In situ optical sensors typically have sample volumes of the order of ml. The WETLabs BB9 has an effective sample volume of ~ 4 ml, the WETLabs AC-9/s (25 cm pathlength) has an illuminated sample volume of ~ 12.5 ml, while a benchtop sensor such as the PSICAM37 has a sample volume of 400 ml. These sample volumes are too limiting to correctly capture the effect of mm-sized particles with relatively low in situ number densities. Carder and Costello first pointed out that small sample volumes and the skewed natural PSDs will mean that IOP measurements are biased towards small particles but did not provide a theoretical framework to quantify the effect38. Simply multiplying the PSD by the relevant sample volume provides the number density of each size class within a particular instrument’s sample volume—effectively the probability of finding a particle of that size within the sample volume. Figure 5a shows the effect of scaling several example PSDs for the sample volume of the AC-9/s. For each combination of size distribution and sensor, there is a maximum particle diameter, Dmax, at which the concentration of particles within the sample volume drops below unity. Dmax is the largest particle size that the sensor is able to sample properly for that PSD, with larger particle sizes being systematically under-sampled due to the restricted sample volume. Low values of the PSD slope return higher Dmax values for a given sensor volume (Fig. 5b), while larger sample volumes provide higher Dmax values for a given PSD slope (Fig. 5c). Similarly, higher concentrations (higher K values) return higher values of Dmax.

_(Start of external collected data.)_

-- ==== Sys2Proof/Laws/KeepsRead.lean ====
section
/-! SUPPORT. What each operation of Machine/Read.lean keeps (Laws/Frame.lean). -/

namespace Sys2Proof.Machine

theorem State.egressFails_keeps (s : State) (nsid : Nat) (field : Nat) (lba : Nat) : KeepsIn atSnd 2449 s (State.egressFails s nsid field lba) := by
  unfold State.egressFails
  extract_lets l1 l2 l3 l4
  have kl2 : Keeps 2449 s l2 := (State.bump_keeps ..).step rfl (.refl _ _)
  have kl3 : Keeps 2449 s l3 := (State.firstError_keeps ..).step rfl kl2
  exact KeepsIn.leafSnd ((State.event_keeps ..).step rfl kl3)

theorem State.errLog_keeps (s : State) (r : CmdRef) (st : Status) : Keeps 2048 s (State.errLog s r st) := by
  unfold State.errLog
  exact (State.modCtrl_keeps ..).step rfl (.refl _ _)

theorem State.setDeadline_keeps (s : State) (r : CmdRef) (nsid : Nat) (cons : Nat) (d : Deadline) : Keeps 525312 s (State.setDeadline s r nsid cons d) := by
  unfold State.setDeadline
  extract_lets l1 l2
  have kl2 : Keeps 525312 s l2 := (State.modCmd_keeps ..).step rfl (.refl _ _)
  split
  · refine Keeps.ite ?_ ?_
    · exact (State.modLedger_keeps ..).step rfl kl2
    · exact kl2
  · exact kl2

theorem State.endRead_keeps (s : State) (r : CmdRef) (st : Status) (data : List Nat) : Keeps 3146768 s (State.endRead s r st data) := by
  unfold State.endRead
  refine Keeps.ite ?_ ?_
  · exact (State.updServe_keeps ..).step rfl (.refl _ _)
  · refine Keeps.ite ?_ ?_
    · exact (State.finish_keeps ..).step rfl (.refl _ _)
    · refine Keeps.ite ?_ ?_
      · exact (State.queueReadData_keeps ..).step rfl ((State.finish_keeps ..).step rfl (.refl _ _))
      · exact (State.emit_keeps ..).step rfl ((State.finish_keeps ..).step rfl (.refl _ _))

theorem State.hotHit_keeps (s : State) (n : Ns) (nsid : Nat) (slba : Nat) (nlb : Nat) (hint : Bool) : Keeps 262145 s (State.hotHit s n nsid slba nlb hint) := by
  unfold State.hotHit
  extract_lets l1 l2 l3 l4 l5
  have kl4 : Keeps 262145 s l4 := (State.updZone_keeps ..).step rfl (.refl _ _)
  have kl5 : Keeps 262145 s l5 := (State.bump_keeps ..).step rfl kl4
  refine Keeps.ite ?_ ?_
  · refine Keeps.each ?_ ?_
    · exact kl5
    · intro u6 _ hu6
      exact (State.hotRefresh_keeps ..).step rfl hu6
  · exact kl5

theorem State.hotFill_keeps (s : State) (j : ReadJob) (lba : Nat) (vals : List Nat) : Keeps 262145 s (State.hotFill s j lba vals) := by
  unfold State.hotFill
  split
  · exact .refl _ _
  · refine Keeps.ite ?_ ?_
    · exact .refl _ _
    · extract_lets l1
      refine Keeps.each ?_ ?_
      · exact .refl _ _
      · intro u2 _ hu2
        exact (State.hotInsert_keeps ..).step rfl hu2

theorem State.missed_keeps (s : State) (owner : Nat) (cons : Nat) : Keeps 526737 s (State.missed s owner cons) := by
  unfold State.missed
  exact (State.eventPer_keeps ..).step rfl ((State.modLedger_keeps ..).step rfl (.refl _ _))

theorem State.readDone_keeps (s : State) (r : CmdRef) (nsid : Nat) (slba : Nat) (data : List Nat) : Keeps 3703824 s (State.readDone s r nsid slba data) := by
  unfold State.readDone
  extract_lets l1 l2 l3 l4 l5
  have kl2 : Keeps 3703824 s l2 := (State.modNv_keeps ..).step rfl (.refl _ _)
  have kl4 : Keeps 3703824 s l4 := by
    unfold l4
    refine Keeps.ite ?_ ?_
    · exact kl2
    · exact (State.emit_keeps ..).step rfl kl2
  have kl5 : Keeps 3703824 s l5 := (State.updMd_keeps ..).step rfl kl4
  exact (State.endRead_keeps ..).step rfl kl5

theorem State.readFails_keeps (s : State) (r : CmdRef) : Keeps 3705872 s (State.readFails s r) := by
  unfold State.readFails
  refine Keeps.ite ?_ ?_
  · exact .refl _ _
  · extract_lets l1 l2
    have kl1 : Keeps 3705872 s l1 := (State.updMd_keeps ..).step rfl (.refl _ _)
    have kl2 : Keeps 3705872 s l2 := (State.modNv_keeps ..).step rfl kl1
    exact (State.errLog_keeps ..).step rfl ((State.endRead_keeps ..).step rfl kl2)

theorem State.fillRead_keeps (s : State) (r : CmdRef) (lba : Nat) (vals : List Nat) : Keeps 3965969 s (State.fillRead s r lba vals) := by
  unfold State.fillRead
  split
  · exact .refl _ _
  · extract_lets l1 l2
    have kl2 : Keeps 3965969 s l2 := (State.hotFill_keeps ..).step rfl (.refl _ _)
    refine Keeps.ite ?_ ?_
    · exact (State.readDone_keeps ..).step rfl kl2
    · exact (State.updMd_keeps ..).step rfl kl2

theorem State.measure_keeps (s : State) (r : CmdRef) : Keeps 526737 s (State.measure s r) := by
  unfold State.measure
  split
  · exact .refl _ _
  · extract_lets l1
    split
    · exact .refl _ _
    · refine Keeps.ite ?_ ?_
      · exact (State.modLedger_keeps ..).step rfl (.refl _ _)
      · exact (State.missed_keeps ..).step rfl (.refl _ _)
    · exact (State.missed_keeps ..).step rfl (.refl _ _)

theorem State.readBlocks_keeps (s : State) (r : CmdRef) (n : Ns) (nsid : Nat) (slba : Nat) (nlb : Nat) (hot : Bool) : Keeps 3968017 s (State.readBlocks s r n nsid slba nlb hot) := by
  unfold State.readBlocks
  refine Keeps.ite ?_ ?_
  · exact (State.endRead_keeps ..).step rfl (.refl _ _)
  · refine Keeps.ite ?_ ?_
    · exact (State.endRead_keeps ..).step rfl (.refl _ _)
    · refine Keeps.ite ?_ ?_
      · exact (State.endRead_keeps ..).step rfl (.refl _ _)
      · extract_lets l1 l2 l3 l4 l5 l6
        have kl1 : Keeps 3968017 s l1 := (State.accept_keeps ..).step rfl (.refl _ _)
        have kl3 : Keeps 3968017 s l3 := (State.hotHit_keeps ..).step rfl kl1
        have kl5 : Keeps 3968017 s l5 := by
          unfold l5
          refine Keeps.ite ?_ ?_
          · exact kl3
          · exact (State.emit_keeps ..).step rfl kl3
        refine Keeps.ite ?_ ?_
        · exact (State.readDone_keeps ..).step rfl kl5
        · refine Keeps.ite ?_ ?_
          · exact (State.errLog_keeps ..).step rfl ((State.endRead_keeps ..).step rfl ((State.modNv_keeps ..).step rfl kl5))
          · exact (State.updMd_keeps ..).step rfl kl5

theorem State.readCmd_keeps (s : State) (r : CmdRef) (nsid : Nat) (slba : Nat) (nlb : Nat) (hot : Bool) : Keeps 3968017 s (State.readCmd s r nsid slba nlb hot) := by
  unfold State.readCmd
  refine State.starting_keeps rfl ?_ ?_
  · exact .refl _ _
  · intro u1 hu1
    refine State.onNs_keeps rfl ?_ ?_
    · exact hu1
    · intro _ u2 hu2
      extract_lets l3
      have kl3 : Keeps 3968017 s l3 := (State.setDeadline_keeps ..).step rfl hu2
      refine Keeps.ite ?_ ?_
      · exact (State.finish_keeps ..).step rfl kl3
      · exact (State.readBlocks_keeps ..).step rfl kl3

theorem execRead_keeps (ref : CmdRef) (nsid : Nat) (slba : Nat) (nlb : Nat) (hot : Bool) (s : State) : KeepsIn atNext 3968017 s (execRead ref nsid slba nlb hot s) := by
  unfold execRead
  refine KeepsIn.effect rfl ?_ ?_
  · exact .refl _ _
  · intro u1 hu1
    exact (State.readCmd_keeps ..).step rfl hu1

end Sys2Proof.Machine
end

In all cases considered here, which cover a very broad set of conditions, Dmax for these sensors is generally < 1000 µm (1 mm) meaning that these sensors are incapable of adequately sampling the larger size classes that have been shown above (Fig. 4) to be potentially significant contributors to bulk IOPs. For reference, a recent study42 found PSDs for UK coastal waters that are broadly consistent with K = 105. In that case both the AC-9/s and the PSICAM would have significantly under-sampled the size ranges required for scattering and absorption, while it is likely that there may have been a less conspicuous under-sampling of particles required for backscattering by the BB9.

Figure 5
figure 5

(a) Scaling PSD by sensor sample volume enables identification of the maximum particle diameter (Dmax) for which there is likely to be at least one particle in the sample volume. Dmax varies with both PSD slope and concentration scaling. (b) Lower PSD slope values increase Dmax for a given sensor volume. In all cases modelled here, the AC-9/s sensor does not sample the full range of particles needed to completely measure either scattering (2000 µm) or absorption (> 10,000 µm). (c) Sensors with different sample volumes will sample different parts of the size distribution. Larger sensor volumes (PSICAM > AC-9/s > BB9) result in higher Dmax values for a given size distribution. The BB9 captures all sizes potentially relevant for backscattering measurements (150 µm) in only two of the cases shown here. In all other cases the optical sensor volume is too small to adequately capture all of the particles that contribute to the total scattering or absorption, with absorption being significantly more under-sampled than the other two IOPs.

Discussion

Ocean colour remote sensing reflectance signals are primarily a function of the bulk inherent optical properties of seawater and the materials found dissolved and suspended within the water column. Using Mie theory, we have clearly identified the physical basis through which large, coloured particles can affect bulk IOPs, particularly absorption, and therefore impact on remote sensing reflectance signals. The potential impact of one species of zooplankton on ocean colour signals has previously been discussed23. The results presented here generalise the situation to include the whole variety of mm-class colored particles found in the ocean, including other species of copepods, krill, fish eggs, fish larvae, and non-living suspended particulate material.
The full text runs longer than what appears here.